Let´s say we have a simple catenary cable with a start point and an end point. The catenary has sag. My questions is how to find the optimal sag in regards to forces to be anchored. I think it is geometrical problem at the end.
Mean to you? The more sag you have the heavier your piece of cable will be. Optimal could be the shortest? In which case you have a straight line
Actually the reverse is true. The force needed to tension a straigh cable without any sag in the physical world aproaches the infinite. Go and see the cables suspended for the trains or the electricty lines. It will be very very cost effective if you were right though…
Do you want to allow for the cable mass? How is a force applied to the cable? Uniform distributed load per metre span? Or per metre along the cable? Or at discrete points?

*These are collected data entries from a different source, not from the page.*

-- ==== Sys2Proof/Machine/AnswerOps.lean ====
section
/-! DEFINITION. What an answer does at the engine it belongs to: read data, write confirmations, flush reads (04, 05, 11), the
end of a function stop (R282), and the end of a gate barrier (R261, R263). -/

namespace Sys2Proof.Machine

/-! ### Function stop (R282) -/

/-- The engine has no LM, port or control-memory write outstanding, and no operation that must retire first. -/
def fnStopReady (s : State) (e : Nat) : Bool :=
  !anyOut (fun p => purposeEng p == some e && !purposeRead p && (match p with
    | .flush _ _ _ => false
    | .flushAll _ => false
    | _ => true)) s &&
  (match (getEng s e).main.phase with
   | .atomic => false
   | .table => false
   | _ => true)

/-- Steps 4 and 5 of R282 for the channel of an engine, and the end of host work (R376). -/
def fnStopEnd (e : Nat) (s : State) : State :=
  if isWork s e then
    let s := modMain e (fun t => match t.mv with
      | some m => { t with regs := moveRegs t.regs m }
      | none => t) s
    let s := dropIf .stop (fun p => purposeEng p == some e) s
    finishWork e (modMain e (fun t => { t with code := 0x31, wrFail := none, mv := none }) s)
  else
    let c := chanOf s e
    let t := (getEng s e).main
    let begun := t.phase == .complete
    let direct := (getCtx s c).direct
    let s := modMain e (fun t => match t.mv with
      | some m => { t with regs := moveRegs t.regs m }
      | none => t) s
    let s := dropIf .stop (fun p => purposeEng p == some e && (match p with
      | .word0 _ => false
      | _ => true)) s
    let (fl, s) := if begun || t.phase == .dnotify then (t.flags, s) else takeFlags e t.regs.b t.resumed s
    let s := modCtx c (fun x => { x with seqexp := if begun && !direct then x.seqexp + 1 else x.seqexp }) s
    let res := engMid s e && !direct && t.resumed
    let s := stopEng e 0x31 (some fl) (modEng e (fun x => { x with ecc := false }) s)
    if direct then directOver c s else modCtx c (fun x => { x with resume := res }) s

/-- An engine that stops for its function ends once its writes are answered. -/
def fnStopTry (e : Nat) (s : State) : State :=
  if (getEng s e).stop == .fn && fnStopReady s e then fnStopEnd e s else s

/-! ### Barriers (R261, R263) -/

/-- An access checked under the old rules of the barrier in progress has not finished. -/
def oldOut (s : State) : Bool :=
  s.lm.any (·.old) || s.cread.any (·.old) || s.cbuf.any (·.old) || s.xback.any (fun a => match a with
    | .rdata _ r _ => r.old
    | _ => false) ||
  s.hp.any (fun e => e.2.slots.any (fun x => x.2.old && x.2.quarUntil.isNone) || e.2.wait.any (·.old) ||
    e.2.posted.any (·.old)) ||
  s.port.any (fun e => e.2.reads.any (·.old) || e.2.rwait.any (·.old) || e.2.sending.any (·.old) || e.2.wbuf.any (·.old))

/-- Old-rule writes that pass a test have finished: what an engine's flush read has confirmed is kept no longer. -/
def endOld (p : HostWrite → Bool) (l : List HostWrite) : List HostWrite :=
  (l.filter (fun w => !(p w && w.done))).map (fun w => if p w then { w with old := false } else w)

/-- Old-rule writes of a function without a barrier flush read, its bus master enable having been 0 at the seam or the read
having been discarded, count as finished once the function's discarded slots are gone (R282, R290). -/
def settleOldPosted (s : State) : State :=
  let gone (h : HostPort) (w : HostWrite) : Bool :=
    w.old && !w.xheld && w.bare && !h.slots.any (fun x => x.2.fn == w.fn && x.2.quarUntil.isNone && x.2.purpose == .dropped)
  { s with hp := tmap (fun _ h => { h with posted := endOld (gone h) h.posted }) s.hp }

/-- The barrier completes when no old-rule access is left (R261 step 6), and Bedrock goes on where the barrier was its own. -/
def barrierStep (s : State) : State :=
  let s := settleOldPosted s
  if s.gate.latched.isSome && !s.gate.armed && !oldOut s then
    let ns := (s.time - s.gate.swapAt).toNat
    barrierDone (evK 3 (modGate (fun g => { g with done := true, latched := none,
                                                   bardrain := BitVec.ofNat 32 (min ns (2 ^ 32 - 1)) }) s))
  else s

/-- An engine moves on after an answer or an act of its own; a read that it withdraws may be the last that a barrier waits for
(R263). -/
def engAfter (e : Nat) (s : State) : State := barrierStep (fnStopTry e (engStep e s))

/-! ### Source bytes (R116, R118, R124, R275) -/

/-- Source bytes reach staging; after WARN they are discarded and counted (R396). -/
def srcBytes (e off : Nat) (d : List Byte) (s : State) : State :=
  if d.isEmpty then s
  else if s.pf.stage != .normal then modPf (fun p => { p with stagedrop := p.stagedrop + d.length }) s
  else modMv e (fun m => if off < readEnd m then { m with staged := insertStaged off d m.staged } else m) s

/-- The source burst at an offset fails (R124). -/
def srcFails (e off : Nat) (code : Byte) (s : State) : State :=
  modMv e (fun m => addFail (srcBurstOff m off) code true m) s

/-- How many of the received bytes of a read from an offset make whole bursts. -/
def wholeBursts (s : State) (e off got len : Nat) : Nat :=
  if got == len then len
  else match (thr s e).mv with
    | none => 0
    | some m => srcBurstOff m (off + got) - off

/-! ### The answer to a read -/

/-- The descriptors in the data of a read from an address; behind a LINKED header nothing is held (R138). -/
def heldFrom (size : Nat) (sp : BitVec 4) (seen : BitVec 24) : Nat → Bool → Word → List Byte → List Held
  | 0, _, _, _ => []
  | k + 1, atPc, a, d =>
    if d.length < size then []
    else
      let ws := wordsOf (d.take size) (size / 8)
      { space := sp, addr := a, words := ws, seen := seen, atPc := atPc } ::
        (if hdrLinked (if size == 32 then 1 else 2) ws then [] else heldFrom size sp seen k false (a + w64 size) (d.drop size))

/-- Two copies of one descriptor; h is at least as recent as y: its read was issued under a later SEQSEEN, or it is the read at
PC, which follows a read ahead (R144, R154). -/
def heldOver (y h : Held) : Bool :=
  y.space == h.space && y.addr == h.addr && seqCovers h.seen y.seen && (h.seen != y.seen || (h.atPc && !y.atPc))

/-- Headers join the held ones; of two copies of a descriptor the one whose read was issued later stays. -/
def holdAll (e : Nat) (hs : List Held) (s : State) : State :=
  modEng e (fun x =>
    let new := hs.filter (fun y => !x.ahead.any (heldOver y))
    { x with ahead := x.ahead.filter (fun h => !new.any (fun y => y.space == h.space && y.addr == h.addr)) ++ new }) s

/-- A block of a list has come, or the status of its failed read. -/
def listBlock (e : Nat) (addr : Word) (code : Byte) (ws : List Word) (s : State) : State :=
  modMv e (fun m => { m with list := m.list.map (fun l => { l with blocks := l.blocks.map (fun b =>
    if b.addr == addr && b.got.isNone then { b with got := some (code, ws) } else b) }) }) s

/-- A read that an engine or the block issued has ended: its data, and behind them a status if it failed (R136, R158, R84, R101,
R124). An extended read at PC that fails behind the descriptor at PC has brought that descriptor (log entry 71). -/
def readEnds (pu : Purpose) (addr : Word) (code : Byte) (data : List Byte) (s : State) : State :=
  match pu with
  | .desc e seen =>
    let size := descSize (lvlOf s e)
    if code != 0 && decide (data.length < size) then modMain e (fun t => { t with phase := .fetched, readErr := some code }) s
    else
      modMain e (fun t => { t with phase := .fetched })
        (holdAll e (heldFrom size (getEng s e).main.regs.pspace seen 5 true addr data) s)
  | .ahead e seen sp _ =>
    if code != 0 then s else trySpec e (holdAll e (heldFrom (descSize (lvlOf s e)) sp seen 5 false addr data) s)
  | .resume e =>
    if code != 0 then modMain e (fun t => { t with phase := .resumed, readErr := some code }) s
    else modMain e (fun t => { t with phase := .resumed, words := wordsOf data (descSize (lvlOf s e) / 8) }) s
  | .src e off => if code != 0 then srcFails e off code s else srcBytes e off data s
  | .list e => listBlock e addr code (wordsOf data 8) s
  | .image e =>
    if code != 0 then failInstr e code s
    else modMain e (fun t => { t with phase := .imageHere, image := data }) s
  | _ => s

/-- The engine that waits for a read goes on, where the answer alone moves it (R118, R122). -/
def readMoves : Purpose → Option Nat
  | .src e _ => some e
  | .image e => some e
  | _ => none
def afterRead (pu : Purpose) (s : State) : State :=
  let s := match readMoves pu with
    | some e => engAfter e s
    | none => s
  barrierStep s

/-! ### The answer to a write (R121) -/

/-- A write is confirmed, or has failed with a status; of several failures the one answered first counts (R148; log entry 76). -/
def writeEnds (pu : Purpose) (len : Nat) (code : Byte) (s : State) : State :=
  match pu with
  | .dst e off =>
    if code == 0 then modMv e (confirm off len) s
    else modMv e (addFail off code false) s
  | .notify e | .status e | .status2 e | .dnotify e =>
    if code == 0 then s
    else modMain e (fun t => { t with wrFail := some (t.wrFail.getD code) }) s
  | _ => s

/-- The engine of a write goes on; breaks that waited for a channel's writes are made (R211). -/
def afterWrite (pu : Purpose) (s : State) : State :=
  match pu with
  | .orphan c => barrierStep (breakAfter c s)
  | _ => match purposeEng pu with
    | some e => barrierStep (engAfter e s)
    | none => barrierStep s

/-! ### The answer to a flush read (R122, R123) -/

/-- The writes a completed flush read has settled: those of its requester that went before it. One under the old rules of a
barrier finishes only by the barrier's own flush read (R263). -/
def settlePosted (h fn wseq : Nat) (mine : Purpose → Bool) (s : State) : State :=
  let hit (w : HostWrite) : Bool :=
    !w.xheld && w.fn == fn && decide (w.seq < wseq) && (mine w.purpose || w.purpose == .dropped)
  modHp h (fun p => { p with posted := (p.posted.filter (fun w => !(hit w && !w.old))).map (fun w =>
    if hit w then { w with purpose := .dropped, done := true } else w) }) s

/-- The writes a failed flush read was to confirm stay unconfirmed; nothing waits for them. -/
def abandonPosted (h fn wseq : Nat) (mine : Purpose → Bool) (s : State) : State :=
  modHp h (fun p => { p with posted := p.posted.map (fun w =>
    if !w.xheld && w.fn == fn && decide (w.seq < wseq) && mine w.purpose then { w with purpose := .dropped } else w) }) s

/-- A flush read ends: every host write of the engine before it is confirmed (R122), or its own stay unconfirmed (R123). Where a
later flush read has confirmed them before an earlier one fails, they stay confirmed, so that P lies behind F, and the move ends
with the earlier one's status (DESIGN CHOICE; log entry 89). -/
def flushEnds (pu : Purpose) (h fn wseq : Nat) (code : Byte) (s : State) : State :=
  match pu with
  | .flush e lo up =>
    let mine : Purpose → Bool := fun p => match p with
      | .dst x off => x == e && decide (off < up)
      | .notify x | .status x | .status2 x | .dnotify x | .word0 x => x == e && code == 0
      | _ => false
    if code == 0 then modMv e (confirmTo up) (settlePosted h fn wseq mine s)
    else modMv e (addFail lo code false) (abandonPosted h fn wseq mine s)
  | .flushAll e =>
    let mine : Purpose → Bool := fun p => purposeEng p == some e
    if code == 0 then settlePosted h fn wseq mine s
    else modMain e (fun t => { t with wrFail := some (t.wrFail.getD code) }) (abandonPosted h fn wseq mine s)
  | _ => s

def isFlush : Purpose → Bool
  | .flush _ _ _ | .flushAll _ => true
  | _ => false

end Sys2Proof.Machine
end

Is optimum == minimum tension in the cable?
The weight of the cable is 0.65 kg/m. Uniform distributed load per metre span. And yes optimim is minimum tension in cable.
This is exactly what I am pondering about. I want to optimize a simple catenary under these conditions.

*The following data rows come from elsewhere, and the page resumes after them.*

/-- What the answer of a UPD8 of DSP or an intake does. The word that the update leaves is kept as the context's word 15. The
spec names no outcome where the bitmap OR for a full ready store (R172) is answered with ERR or POISON: no bit is set, nothing
more is done, and the channel stays READY outside its queue (DESIGN CHOICE; log entry 88). -/
def dspUpd8Ends (r : LmReq) (resp : MResp) (old : Word) (s : State) : State :=
  let ok := resp == .ok
  let new := upd8 old r.compare r.cmask r.value r.wmask r.add
  match r.purpose with
  | .fold k c =>
    if ok && old &&& r.cmask == r.compare &&& r.cmask then
      let s := modCtx c (fun x => { x with fold := new }) s
      if drives s then bitmapOr c (.foldOr k c) s else bumpDbdrop k s
    else bumpDbdrop k s
  | .foldOr k c => if ok then bumpDbfold k (markBitmap c s) else bumpDbdrop k s
  | .ovfOr c => if ok then markBitmap c s else s
  | .scanAnd c =>
    if ok then
      dspUpd8 (foldAddr s c) 0 0 0 ((1 : Word) <<< 39) 0 (.scanFv c)
        (modDsp (fun d => { d with bitmap := setDel c d.bitmap }) s)
    else scanNext (summaryAgain (bitmapBlock c) s)
  | .scanFv c =>
    if ok then scanApply c old (modCtx c (fun x => { x with fold := new }) s)
    else scanNext (summaryAgain (bitmapBlock c) s)
  | _ => s

/-- The response to a UPD8 has crossed, or has reached DSP. -/
def lmUpd8Resp (n tag : Nat) (resp : MResp) (old : Word) (s : State) : State :=
  match lmFind s n tag with
  | none => s
  | some r =>
    let s := lmRetire r.port r.tag s
    match purposeEng r.purpose with
    | some e => barrierStep (engAfter e (engUpd8Ends r e resp old s))
    | none => barrierStep (dspUpd8Ends r resp old s)

def execLmUpd8Response (n tag : Nat) (resp : MResp) (old : Word) (s : State) : Res :=
  if s.inReset || tested s (islLmp n) then .next s
  else match lmFind s n tag with
    | none => .next s
    | some r =>
      if r.op != .upd8 || r.purpose == .owncopy || answerWaits s r.purpose then .next s
      else .next (lmAnswer r 8 (.lmUpd8 n tag resp old) (lmUpd8Resp n tag resp old) s)

/-! ### Host completions (R274 to R280) -/

/-- The slot a tag value can name. -/
def tagSlot (t : Nat) : Option Nat :=
  if t < 0x100 then some t else if t < 0x400 then some (t - 0x100)
  else if 0x1000 ≤ t ∧ t < 0x2000 then some (t - 0x1000) else none

/-- The allocated slot a tag names, with its number. -/
def taggedSlot (s : State) (h : Nat) (t : BitVec 14) : Option (Nat × Slot) :=
  match tagSlot t.toNat with
  | none => none
  | some i => match getSlot s h i with
    | some x => if linkTag x.tagw i == t.toNat then some (i, x) else none
    | none => none

/-- LATELOG and the LATE_CPL event (R279, R289). -/
def lateLog (h : Nat) (t : BitVec 14) (fn : Option Nat) (s : State) : State :=
  let s := modHp h (fun p => { p with
    lateTag := t, lateUnexp := fn.isNone, lateFn := BitVec.ofNat 10 (localOf (fn.getD 0)), lateSeam := s.seam
    latecnt := if fn.isSome then inc32 p.latecnt else p.latecnt
    unexcnt := if fn.isNone then inc32 p.unexcnt else p.unexcnt }) s
  evS 11 (match fn with
    | some f => postCause 7 f s
    | none => modFn (h * 1024 + (getHp s h).evglob.toNat) (fun f => { f with evcause := f.evcause ||| (1 : BitVec 11) <<< 7 }) s)

/-- The slot is quarantined for twice its CTO (R277). -/
def quarantine (h i : Nat) (s : State) : State :=
  resetsDone h (modSlot h i (fun x => { x with quarUntil := some (s.time + w64 (2 * x.cto)), purpose := .dropped }) s)

/-- The old-rule writes of a function on a port are settled by its barrier flush read, with or without error (R278). -/
def barrierReadEnds (h fn wseq : Nat) (s : State) : State :=
  modHp h (fun p => { p with posted := endOld (fun w => w.old && !w.xheld && w.fn == fn && decide (w.seq < wseq)) p.posted }) s

/-- A host read has ended: what its purpose makes of it. A data read delivers whole bursts as they arrive; here it fails, or
its last bytes have come. -/
def hostEnds (h : Nat) (x : Slot) (code : Byte) (s : State) : State :=
  match x.purpose with
  | .src e off =>
    if code == 0 then afterRead x.purpose s
    else afterRead x.purpose (srcFails e (off + x.got.length) code s)
  | .barrier fn => barrierStep (barrierReadEnds h fn x.wseq s)
  | .cairn => modPf (fun p => { p with stage := if p.stage == .hostcopy then .held else p.stage }) s
  | pu =>
    if isFlush pu then afterWrite pu (flushEnds pu h x.fn x.wseq code s)
    else
      let sound := x.poisonAt.getD x.got.length
      afterRead pu (readEnds pu x.addr (if x.poisonAt.isSome then 0x23 else code) (x.got.take sound) s)

/-- Bytes of a source read reach staging: the bursts that are now whole, and a poisoned piece's failure (R116, R276). -/
def hostStage (x : Slot) (d : List Byte) (poison : Bool) (s : State) : State :=
  match x.purpose with
  | .src e off =>
    let s := if poison then srcFails e (off + x.got.length) 0x23 s else s
    let lo := wholeBursts s e off x.got.length x.len
    let hi := wholeBursts s e off (x.got.length + d.length) x.len
    let all := x.got ++ d
    srcBytes e (off + lo) ((all.drop lo).take (hi - lo)) s
  | _ => s

/-- The piece breaks R275. -/
def pieceBad (x : Slot) (p : Piece) : Bool :=
  p.offset != x.got.length || decide (x.len < x.got.length + p.data.length) ||
  (decide (0 < p.offset) && (x.addr.toNat + p.offset) % 64 != 0)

So… put in a slider to define the sag between,say, 1% and 100% of the span and calculate the tension?
Or this sounds like the kind of thing that kangaroo is designed for, but i’ve Never used it…
Actually the limit is a lot smaller. Let´s say we have a certain distance from the cable´s low point too the ground as a limit. it will be something a lot smaller than from 1% to 100%. But yes you got the idea very well. Come to think of it Kangaroo might be the best bet. I also have used it very little and from tutorials.
@DanielPiker Hi Daniel. Can somethig like this be done in Kangaroo?
I thought this kind of calculation was pretty standard:
It’s definitely an appropriate approach I’d say. You might also have a look at its extension K2Engineering, if you want to work with calibrated mechanical properties and forces.Though for simple cases of one sagging cable, perhaps using a Kangaroo/K2Engineering model is a bit overkill (edit: as @akilli pointed out).
I actually think using Kangaroo would be overkill here.
This is also something that doesn’t depend on the density or stiffness, just assuming the cable is not stretching any significant amount.
It’s something that should be fairly straightforward to compute analytically, but if you don’t want to do the math, the quickest brute force approach is probably something like this with the standard catenary component and galapagos:
catenary_min.gh (16.3 KB)
Seems to suggest the sweet spot is around 56° from horizontal
I threw this together quickly though, so double check
Exactly! This is more or less what I needed here Thank you guys!